Input data:
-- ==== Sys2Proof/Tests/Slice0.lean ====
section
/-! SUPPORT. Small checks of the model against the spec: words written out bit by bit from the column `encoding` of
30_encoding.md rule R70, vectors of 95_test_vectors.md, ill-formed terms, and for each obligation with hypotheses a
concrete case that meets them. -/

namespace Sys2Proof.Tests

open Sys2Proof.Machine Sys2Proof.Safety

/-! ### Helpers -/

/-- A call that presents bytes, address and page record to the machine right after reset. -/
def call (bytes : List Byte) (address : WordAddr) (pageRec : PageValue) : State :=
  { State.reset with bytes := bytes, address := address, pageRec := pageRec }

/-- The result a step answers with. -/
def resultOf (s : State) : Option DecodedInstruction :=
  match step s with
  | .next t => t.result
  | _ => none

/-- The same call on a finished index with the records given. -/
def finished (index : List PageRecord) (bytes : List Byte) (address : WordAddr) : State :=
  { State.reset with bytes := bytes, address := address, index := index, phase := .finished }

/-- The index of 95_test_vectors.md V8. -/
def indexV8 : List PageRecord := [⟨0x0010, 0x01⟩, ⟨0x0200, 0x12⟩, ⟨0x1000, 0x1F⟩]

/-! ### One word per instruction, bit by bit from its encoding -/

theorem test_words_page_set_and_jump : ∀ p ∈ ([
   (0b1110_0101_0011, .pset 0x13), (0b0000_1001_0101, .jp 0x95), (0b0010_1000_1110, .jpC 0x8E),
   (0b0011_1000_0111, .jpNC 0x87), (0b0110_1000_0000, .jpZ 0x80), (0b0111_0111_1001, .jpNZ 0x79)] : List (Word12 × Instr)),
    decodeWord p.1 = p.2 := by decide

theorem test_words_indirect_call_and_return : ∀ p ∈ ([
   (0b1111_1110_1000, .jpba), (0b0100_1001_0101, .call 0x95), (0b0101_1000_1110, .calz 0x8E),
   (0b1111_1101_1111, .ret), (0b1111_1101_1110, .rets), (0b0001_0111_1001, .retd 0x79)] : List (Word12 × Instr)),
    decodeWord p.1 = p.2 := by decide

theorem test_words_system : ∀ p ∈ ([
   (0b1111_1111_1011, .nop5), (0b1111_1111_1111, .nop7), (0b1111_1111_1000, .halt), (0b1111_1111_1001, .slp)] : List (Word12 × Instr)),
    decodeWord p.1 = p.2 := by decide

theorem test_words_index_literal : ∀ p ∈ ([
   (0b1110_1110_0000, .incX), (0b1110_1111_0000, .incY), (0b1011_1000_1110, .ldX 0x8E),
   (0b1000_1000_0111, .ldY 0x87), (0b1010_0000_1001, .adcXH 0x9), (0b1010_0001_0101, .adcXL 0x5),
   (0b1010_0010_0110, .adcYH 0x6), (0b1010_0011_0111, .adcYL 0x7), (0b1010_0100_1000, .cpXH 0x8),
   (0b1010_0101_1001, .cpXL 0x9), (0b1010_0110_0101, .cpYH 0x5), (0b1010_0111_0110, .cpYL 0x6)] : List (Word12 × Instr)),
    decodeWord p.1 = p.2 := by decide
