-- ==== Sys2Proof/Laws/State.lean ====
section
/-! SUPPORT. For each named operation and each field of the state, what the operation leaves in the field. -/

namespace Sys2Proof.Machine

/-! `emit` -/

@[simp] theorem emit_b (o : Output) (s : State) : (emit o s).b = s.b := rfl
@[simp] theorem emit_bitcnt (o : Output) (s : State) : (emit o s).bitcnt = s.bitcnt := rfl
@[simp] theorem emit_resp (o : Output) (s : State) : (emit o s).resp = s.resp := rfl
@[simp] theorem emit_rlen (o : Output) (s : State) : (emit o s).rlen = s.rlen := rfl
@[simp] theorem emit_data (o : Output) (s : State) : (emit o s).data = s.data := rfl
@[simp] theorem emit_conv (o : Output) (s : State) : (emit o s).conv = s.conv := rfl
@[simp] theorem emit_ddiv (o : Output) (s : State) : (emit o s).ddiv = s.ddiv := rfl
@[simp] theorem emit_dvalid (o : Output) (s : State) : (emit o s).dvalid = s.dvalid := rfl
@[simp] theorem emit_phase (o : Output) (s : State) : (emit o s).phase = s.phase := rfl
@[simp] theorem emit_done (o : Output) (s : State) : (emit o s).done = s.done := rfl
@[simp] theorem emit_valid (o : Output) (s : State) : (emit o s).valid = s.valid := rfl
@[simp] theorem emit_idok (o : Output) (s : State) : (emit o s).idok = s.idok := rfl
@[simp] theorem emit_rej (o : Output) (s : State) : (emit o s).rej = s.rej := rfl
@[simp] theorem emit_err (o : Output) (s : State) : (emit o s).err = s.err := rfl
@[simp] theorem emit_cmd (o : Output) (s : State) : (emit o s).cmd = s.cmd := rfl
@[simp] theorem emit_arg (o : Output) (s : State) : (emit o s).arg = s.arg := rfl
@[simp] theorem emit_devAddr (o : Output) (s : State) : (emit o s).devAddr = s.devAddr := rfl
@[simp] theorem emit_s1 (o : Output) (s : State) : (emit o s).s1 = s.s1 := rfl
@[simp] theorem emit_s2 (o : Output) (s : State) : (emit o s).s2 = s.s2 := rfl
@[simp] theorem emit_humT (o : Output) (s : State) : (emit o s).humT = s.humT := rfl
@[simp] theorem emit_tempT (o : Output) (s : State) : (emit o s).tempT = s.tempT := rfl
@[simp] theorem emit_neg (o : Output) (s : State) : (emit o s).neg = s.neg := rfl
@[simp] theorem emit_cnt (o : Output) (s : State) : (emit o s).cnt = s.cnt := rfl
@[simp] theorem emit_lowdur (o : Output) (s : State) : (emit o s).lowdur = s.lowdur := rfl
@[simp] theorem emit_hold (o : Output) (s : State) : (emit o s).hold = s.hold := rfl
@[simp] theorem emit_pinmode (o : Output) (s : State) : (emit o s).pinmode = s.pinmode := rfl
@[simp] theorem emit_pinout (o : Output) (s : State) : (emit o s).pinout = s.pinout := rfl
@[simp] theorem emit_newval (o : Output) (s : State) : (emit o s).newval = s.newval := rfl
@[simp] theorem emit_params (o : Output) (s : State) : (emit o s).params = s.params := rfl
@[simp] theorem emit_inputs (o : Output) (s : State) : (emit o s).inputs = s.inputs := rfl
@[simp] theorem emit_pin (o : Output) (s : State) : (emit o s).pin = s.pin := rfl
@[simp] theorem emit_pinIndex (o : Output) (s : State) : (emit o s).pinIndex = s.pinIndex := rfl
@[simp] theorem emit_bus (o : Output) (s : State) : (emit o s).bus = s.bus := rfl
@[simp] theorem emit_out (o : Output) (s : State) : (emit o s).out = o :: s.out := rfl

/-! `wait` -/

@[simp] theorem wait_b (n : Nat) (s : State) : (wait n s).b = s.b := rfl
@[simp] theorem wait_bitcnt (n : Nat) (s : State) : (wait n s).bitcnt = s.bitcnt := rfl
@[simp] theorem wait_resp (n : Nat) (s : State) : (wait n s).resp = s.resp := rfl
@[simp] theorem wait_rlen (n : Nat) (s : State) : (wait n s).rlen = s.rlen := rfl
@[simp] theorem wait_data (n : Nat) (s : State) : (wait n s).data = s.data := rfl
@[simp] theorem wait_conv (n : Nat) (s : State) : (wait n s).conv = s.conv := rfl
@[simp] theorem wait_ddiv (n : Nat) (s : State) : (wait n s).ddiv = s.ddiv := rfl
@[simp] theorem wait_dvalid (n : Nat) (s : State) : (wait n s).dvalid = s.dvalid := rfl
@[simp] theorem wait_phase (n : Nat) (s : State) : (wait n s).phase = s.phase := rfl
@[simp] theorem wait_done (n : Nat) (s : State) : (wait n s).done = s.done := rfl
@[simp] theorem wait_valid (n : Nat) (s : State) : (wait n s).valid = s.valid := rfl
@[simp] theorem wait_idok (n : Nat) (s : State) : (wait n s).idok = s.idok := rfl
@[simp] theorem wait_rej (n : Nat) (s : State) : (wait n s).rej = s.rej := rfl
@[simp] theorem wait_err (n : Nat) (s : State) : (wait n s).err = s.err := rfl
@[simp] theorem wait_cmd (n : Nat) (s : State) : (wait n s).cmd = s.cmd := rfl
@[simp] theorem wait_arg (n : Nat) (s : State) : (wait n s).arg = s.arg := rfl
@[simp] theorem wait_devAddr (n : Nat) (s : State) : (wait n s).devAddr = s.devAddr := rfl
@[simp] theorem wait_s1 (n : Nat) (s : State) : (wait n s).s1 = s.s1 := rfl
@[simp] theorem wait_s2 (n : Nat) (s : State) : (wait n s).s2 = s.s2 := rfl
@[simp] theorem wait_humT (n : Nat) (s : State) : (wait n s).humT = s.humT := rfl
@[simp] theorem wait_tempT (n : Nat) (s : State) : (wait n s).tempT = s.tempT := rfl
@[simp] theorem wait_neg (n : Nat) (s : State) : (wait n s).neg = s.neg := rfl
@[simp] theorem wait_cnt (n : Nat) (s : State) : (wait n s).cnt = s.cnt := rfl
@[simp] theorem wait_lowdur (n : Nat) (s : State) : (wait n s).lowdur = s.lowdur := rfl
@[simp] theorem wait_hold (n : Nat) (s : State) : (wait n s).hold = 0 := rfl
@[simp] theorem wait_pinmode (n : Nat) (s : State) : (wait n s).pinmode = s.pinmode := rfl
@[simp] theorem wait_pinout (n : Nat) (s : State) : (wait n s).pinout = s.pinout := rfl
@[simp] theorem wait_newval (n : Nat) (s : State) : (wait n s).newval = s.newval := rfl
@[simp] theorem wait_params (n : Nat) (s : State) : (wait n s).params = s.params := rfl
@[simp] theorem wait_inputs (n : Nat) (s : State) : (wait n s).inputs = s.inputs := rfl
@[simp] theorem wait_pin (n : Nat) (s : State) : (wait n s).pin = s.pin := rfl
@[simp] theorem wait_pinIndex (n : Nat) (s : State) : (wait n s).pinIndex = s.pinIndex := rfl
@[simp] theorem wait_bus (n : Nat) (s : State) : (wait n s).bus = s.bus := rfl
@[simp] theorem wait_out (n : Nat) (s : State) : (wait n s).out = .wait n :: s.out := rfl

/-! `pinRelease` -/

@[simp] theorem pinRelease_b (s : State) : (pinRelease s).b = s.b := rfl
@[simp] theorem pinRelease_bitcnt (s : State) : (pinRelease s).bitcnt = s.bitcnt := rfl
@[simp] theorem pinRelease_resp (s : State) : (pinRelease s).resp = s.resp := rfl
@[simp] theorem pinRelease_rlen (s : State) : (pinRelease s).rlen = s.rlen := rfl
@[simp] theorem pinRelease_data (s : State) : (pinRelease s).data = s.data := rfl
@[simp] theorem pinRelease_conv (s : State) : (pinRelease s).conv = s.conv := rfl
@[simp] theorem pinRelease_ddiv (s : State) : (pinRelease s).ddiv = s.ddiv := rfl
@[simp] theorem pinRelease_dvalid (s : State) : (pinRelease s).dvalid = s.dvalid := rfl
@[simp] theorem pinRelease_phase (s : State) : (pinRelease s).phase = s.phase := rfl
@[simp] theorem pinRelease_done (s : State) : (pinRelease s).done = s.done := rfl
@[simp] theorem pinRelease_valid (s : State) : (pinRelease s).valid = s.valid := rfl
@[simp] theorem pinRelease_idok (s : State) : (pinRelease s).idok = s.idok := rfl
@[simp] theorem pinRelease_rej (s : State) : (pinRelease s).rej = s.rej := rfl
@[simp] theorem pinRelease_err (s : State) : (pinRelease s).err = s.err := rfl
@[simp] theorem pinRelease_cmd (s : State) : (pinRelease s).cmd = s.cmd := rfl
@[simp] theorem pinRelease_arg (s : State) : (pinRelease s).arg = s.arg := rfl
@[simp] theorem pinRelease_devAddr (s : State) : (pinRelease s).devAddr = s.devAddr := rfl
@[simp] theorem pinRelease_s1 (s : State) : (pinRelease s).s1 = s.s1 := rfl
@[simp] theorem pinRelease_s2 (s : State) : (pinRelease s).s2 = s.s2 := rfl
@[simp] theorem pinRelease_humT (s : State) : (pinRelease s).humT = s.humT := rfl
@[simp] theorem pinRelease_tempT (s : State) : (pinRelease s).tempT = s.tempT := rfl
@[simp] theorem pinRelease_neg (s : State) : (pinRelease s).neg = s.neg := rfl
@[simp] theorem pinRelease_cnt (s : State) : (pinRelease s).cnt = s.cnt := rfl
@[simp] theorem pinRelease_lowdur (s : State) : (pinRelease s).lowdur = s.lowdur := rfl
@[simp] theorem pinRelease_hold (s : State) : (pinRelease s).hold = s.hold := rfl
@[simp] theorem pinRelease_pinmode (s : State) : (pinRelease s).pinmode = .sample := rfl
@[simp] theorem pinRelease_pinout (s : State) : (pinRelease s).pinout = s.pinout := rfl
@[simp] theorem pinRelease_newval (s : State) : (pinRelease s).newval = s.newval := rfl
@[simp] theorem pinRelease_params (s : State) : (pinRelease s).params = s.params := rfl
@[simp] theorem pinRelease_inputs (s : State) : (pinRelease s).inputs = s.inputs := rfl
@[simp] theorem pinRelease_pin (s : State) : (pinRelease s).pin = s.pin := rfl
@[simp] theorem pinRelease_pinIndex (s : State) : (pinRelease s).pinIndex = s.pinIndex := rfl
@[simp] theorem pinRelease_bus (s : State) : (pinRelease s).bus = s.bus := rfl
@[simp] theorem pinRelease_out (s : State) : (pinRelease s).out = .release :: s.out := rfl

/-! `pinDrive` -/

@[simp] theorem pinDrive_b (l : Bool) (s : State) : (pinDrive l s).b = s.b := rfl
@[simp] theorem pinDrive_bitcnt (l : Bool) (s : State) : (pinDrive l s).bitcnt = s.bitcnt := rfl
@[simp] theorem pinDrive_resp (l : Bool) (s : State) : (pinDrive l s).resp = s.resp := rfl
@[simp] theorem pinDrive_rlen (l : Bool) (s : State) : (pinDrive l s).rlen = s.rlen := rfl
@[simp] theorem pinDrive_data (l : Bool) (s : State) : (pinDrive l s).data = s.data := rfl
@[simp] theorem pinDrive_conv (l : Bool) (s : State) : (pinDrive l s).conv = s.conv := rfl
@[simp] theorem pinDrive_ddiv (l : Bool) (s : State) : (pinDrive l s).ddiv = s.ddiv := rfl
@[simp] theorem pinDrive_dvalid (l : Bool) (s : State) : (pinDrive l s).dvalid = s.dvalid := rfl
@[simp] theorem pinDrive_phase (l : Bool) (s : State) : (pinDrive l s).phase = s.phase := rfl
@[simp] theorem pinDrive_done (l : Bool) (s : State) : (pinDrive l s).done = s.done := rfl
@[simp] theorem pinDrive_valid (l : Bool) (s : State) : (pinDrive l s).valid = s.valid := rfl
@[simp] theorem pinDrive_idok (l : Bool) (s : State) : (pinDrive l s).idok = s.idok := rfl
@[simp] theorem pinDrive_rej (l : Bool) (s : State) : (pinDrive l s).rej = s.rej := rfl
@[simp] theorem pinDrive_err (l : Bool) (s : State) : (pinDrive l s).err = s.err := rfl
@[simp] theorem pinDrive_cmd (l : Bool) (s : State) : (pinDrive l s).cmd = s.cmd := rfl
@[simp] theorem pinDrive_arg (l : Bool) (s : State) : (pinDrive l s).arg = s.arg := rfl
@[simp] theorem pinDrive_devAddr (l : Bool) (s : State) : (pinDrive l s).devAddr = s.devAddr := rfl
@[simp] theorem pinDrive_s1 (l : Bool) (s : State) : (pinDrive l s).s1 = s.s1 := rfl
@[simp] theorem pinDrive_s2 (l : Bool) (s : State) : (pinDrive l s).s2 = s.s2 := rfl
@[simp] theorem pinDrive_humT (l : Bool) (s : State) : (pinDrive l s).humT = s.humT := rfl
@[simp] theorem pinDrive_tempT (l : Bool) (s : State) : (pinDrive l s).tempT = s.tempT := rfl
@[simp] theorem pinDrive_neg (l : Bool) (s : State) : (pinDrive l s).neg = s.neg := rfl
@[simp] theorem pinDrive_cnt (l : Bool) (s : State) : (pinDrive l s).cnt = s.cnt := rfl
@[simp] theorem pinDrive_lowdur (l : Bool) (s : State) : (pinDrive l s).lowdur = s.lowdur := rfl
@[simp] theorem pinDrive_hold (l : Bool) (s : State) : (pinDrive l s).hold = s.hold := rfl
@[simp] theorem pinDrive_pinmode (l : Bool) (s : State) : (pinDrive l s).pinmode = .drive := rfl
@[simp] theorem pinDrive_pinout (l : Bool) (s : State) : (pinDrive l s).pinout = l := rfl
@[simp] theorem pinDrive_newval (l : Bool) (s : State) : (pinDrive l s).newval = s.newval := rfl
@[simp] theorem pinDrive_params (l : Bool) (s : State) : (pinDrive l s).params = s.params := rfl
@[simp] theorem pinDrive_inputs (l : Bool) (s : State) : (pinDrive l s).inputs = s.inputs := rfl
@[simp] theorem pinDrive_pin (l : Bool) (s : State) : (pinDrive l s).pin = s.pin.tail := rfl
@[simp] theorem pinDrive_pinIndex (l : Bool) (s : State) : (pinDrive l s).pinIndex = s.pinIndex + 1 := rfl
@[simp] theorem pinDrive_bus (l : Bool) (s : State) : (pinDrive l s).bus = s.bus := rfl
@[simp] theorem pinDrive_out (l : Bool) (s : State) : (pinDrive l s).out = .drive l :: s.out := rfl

Instructions for the task: What are the lines above, starting at the one with "(0b1010_0101_1001, .cpXL 0x9), (0b1010_0110_0101, .cpYH" and ending at the one with "o s).tempT = s.tempT := rfl"? Give them again exactly, and only them.

Reply to the exercise:
   (0b1010_0101_1001, .cpXL 0x9), (0b1010_0110_0101, .cpYH 0x5), (0b1010_0111_0110, .cpYL 0x6)] : List (Word12 × Instr)),
    decodeWord p.1 = p.2 := by decide
-- ==== Sys2Proof/Laws/State.lean ====
section
/-! SUPPORT. For each named operation and each field of the state, what the operation leaves in the field. -/

namespace Sys2Proof.Machine

/-! `emit` -/

@[simp] theorem emit_b (o : Output) (s : State) : (emit o s).b = s.b := rfl
@[simp] theorem emit_bitcnt (o : Output) (s : State) : (emit o s).bitcnt = s.bitcnt := rfl
@[simp] theorem emit_resp (o : Output) (s : State) : (emit o s).resp = s.resp := rfl
@[simp] theorem emit_rlen (o : Output) (s : State) : (emit o s).rlen = s.rlen := rfl
@[simp] theorem emit_data (o : Output) (s : State) : (emit o s).data = s.data := rfl
@[simp] theorem emit_conv (o : Output) (s : State) : (emit o s).conv = s.conv := rfl
@[simp] theorem emit_ddiv (o : Output) (s : State) : (emit o s).ddiv = s.ddiv := rfl
@[simp] theorem emit_dvalid (o : Output) (s : State) : (emit o s).dvalid = s.dvalid := rfl
@[simp] theorem emit_phase (o : Output) (s : State) : (emit o s).phase = s.phase := rfl
@[simp] theorem emit_done (o : Output) (s : State) : (emit o s).done = s.done := rfl
@[simp] theorem emit_valid (o : Output) (s : State) : (emit o s).valid = s.valid := rfl
@[simp] theorem emit_idok (o : Output) (s : State) : (emit o s).idok = s.idok := rfl
@[simp] theorem emit_rej (o : Output) (s : State) : (emit o s).rej = s.rej := rfl
@[simp] theorem emit_err (o : Output) (s : State) : (emit o s).err = s.err := rfl
@[simp] theorem emit_cmd (o : Output) (s : State) : (emit o s).cmd = s.cmd := rfl
@[simp] theorem emit_arg (o : Output) (s : State) : (emit o s).arg = s.arg := rfl
@[simp] theorem emit_devAddr (o : Output) (s : State) : (emit o s).devAddr = s.devAddr := rfl
@[simp] theorem emit_s1 (o : Output) (s : State) : (emit o s).s1 = s.s1 := rfl
@[simp] theorem emit_s2 (o : Output) (s : State) : (emit o s).s2 = s.s2 := rfl
@[simp] theorem emit_humT (o : Output) (s : State) : (emit o s).humT = s.humT := rfl
@[simp] theorem emit_tempT (o : Output) (s : State) : (emit o s).tempT = s.tempT := rfl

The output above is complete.